theorem execRfAdvertRx_keeps {m} {s0 : State} {p1 p2 p3 p4 p5} {p6 : State} (hm : Sub 124935 m) (k : Keeps m s0 p6) :
    KeepsR m s0 (execRfAdvertRx p1 p2 p3 p4 p5 p6) := by
  unfold execRfAdvertRx
  apply KeepsR.next
  exact radioAdvert_keeps (hm.of rfl) (by assumption)

theorem execRfConnectionEvent_keeps {m} {s0 : State} {p1 p2} {p3 : State} (hm : Sub 124935 m) (k : Keeps m s0 p3) :
    KeepsR m s0 (execRfConnectionEvent p1 p2 p3) := by
  unfold execRfConnectionEvent
  apply KeepsR.next
  exact planEvent_keeps (hm.of rfl) (by assumption)

theorem execRfAnswerRx_keeps {m} {s0 : State} {p1 p2 p3} {p4 : State} (hm : Sub 92167 m) (k : Keeps m s0 p4) :
    KeepsR m s0 (execRfAnswerRx p1 p2 p3 p4) := by
  unfold execRfAnswerRx
  apply KeepsR.next
  exact radioAnswer_keeps (hm.of rfl) (by assumption)

theorem execRfEventMissed_keeps {m} {s0 : State} {p1 p2} {p3 : State} (hm : Sub 65540 m) (k : Keeps m s0 p3) :
    KeepsR m s0 (execRfEventMissed p1 p2 p3) := by
  unfold execRfEventMissed
  apply KeepsR.next
  apply Keeps.ite
  · exact radioMissed_keeps (hm.of rfl) (by assumption)
  · assumption

theorem execRfSupervisionExpiry_keeps {m} {s0 : State} {p1 p2} {p3 : State} (hm : Sub 65540 m) (k : Keeps m s0 p3) :
    KeepsR m s0 (execRfSupervisionExpiry p1 p2 p3) := by
  unfold execRfSupervisionExpiry
  apply KeepsR.next
  apply Keeps.ite
  · exact radioSupervision_keeps (hm.of rfl) (by assumption)
  · assumption

theorem execRfAlertRx_keeps {m} {s0 : State} {p1 p2 p3} {p4 : State} (hm : Sub 92199 m) (k : Keeps m s0 p4) :
    KeepsR m s0 (execRfAlertRx p1 p2 p3 p4) := by
  unfold execRfAlertRx
  apply KeepsR.next
  with_reducible apply radioAlert_keeps (hm.of rfl)
  split
  · rename_i y1 y2 y3
    apply Keeps.ite
    · exact setConn_keeps (hm.of rfl) (by assumption)
    · assumption
  · rename_i y4 y5
    assumption

end Sys2Proof.Machine
end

■ **EXERCISE**
Copy each line exactly, from the line containing "Sub 92167 m)" down to the last line of the material, and no other lines.

■ **WRITTEN SOLUTION**
theorem execRfAnswerRx_keeps {m} {s0 : State} {p1 p2 p3} {p4 : State} (hm : Sub 92167 m) (k : Keeps m s0 p4) :
    KeepsR m s0 (execRfAnswerRx p1 p2 p3 p4) := by
  unfold execRfAnswerRx
  apply KeepsR.next
  exact radioAnswer_keeps (hm.of rfl) (by assumption)

theorem execRfEventMissed_keeps {m} {s0 : State} {p1 p2} {p3 : State} (hm : Sub 65540 m) (k : Keeps m s0 p3) :
    KeepsR m s0 (execRfEventMissed p1 p2 p3) := by
  unfold execRfEventMissed
  apply KeepsR.next
  apply Keeps.ite
  · exact radioMissed_keeps (hm.of rfl) (by assumption)
  · assumption

theorem execRfSupervisionExpiry_keeps {m} {s0 : State} {p1 p2} {p3 : State} (hm : Sub 65540 m) (k : Keeps m s0 p3) :
    KeepsR m s0 (execRfSupervisionExpiry p1 p2 p3) := by
  unfold execRfSupervisionExpiry
  apply KeepsR.next
  apply Keeps.ite
  · exact radioSupervision_keeps (hm.of rfl) (by assumption)
  · assumption

theorem execRfAlertRx_keeps {m} {s0 : State} {p1 p2 p3} {p4 : State} (hm : Sub 92199 m) (k : Keeps m s0 p4) :
    KeepsR m s0 (execRfAlertRx p1 p2 p3 p4) := by
  unfold execRfAlertRx
  apply KeepsR.next
  with_reducible apply radioAlert_keeps (hm.of rfl)
  split
  · rename_i y1 y2 y3
    apply Keeps.ite
    · exact setConn_keeps (hm.of rfl) (by assumption)
    · assumption
  · rename_i y4 y5
    assumption

end Sys2Proof.Machine
end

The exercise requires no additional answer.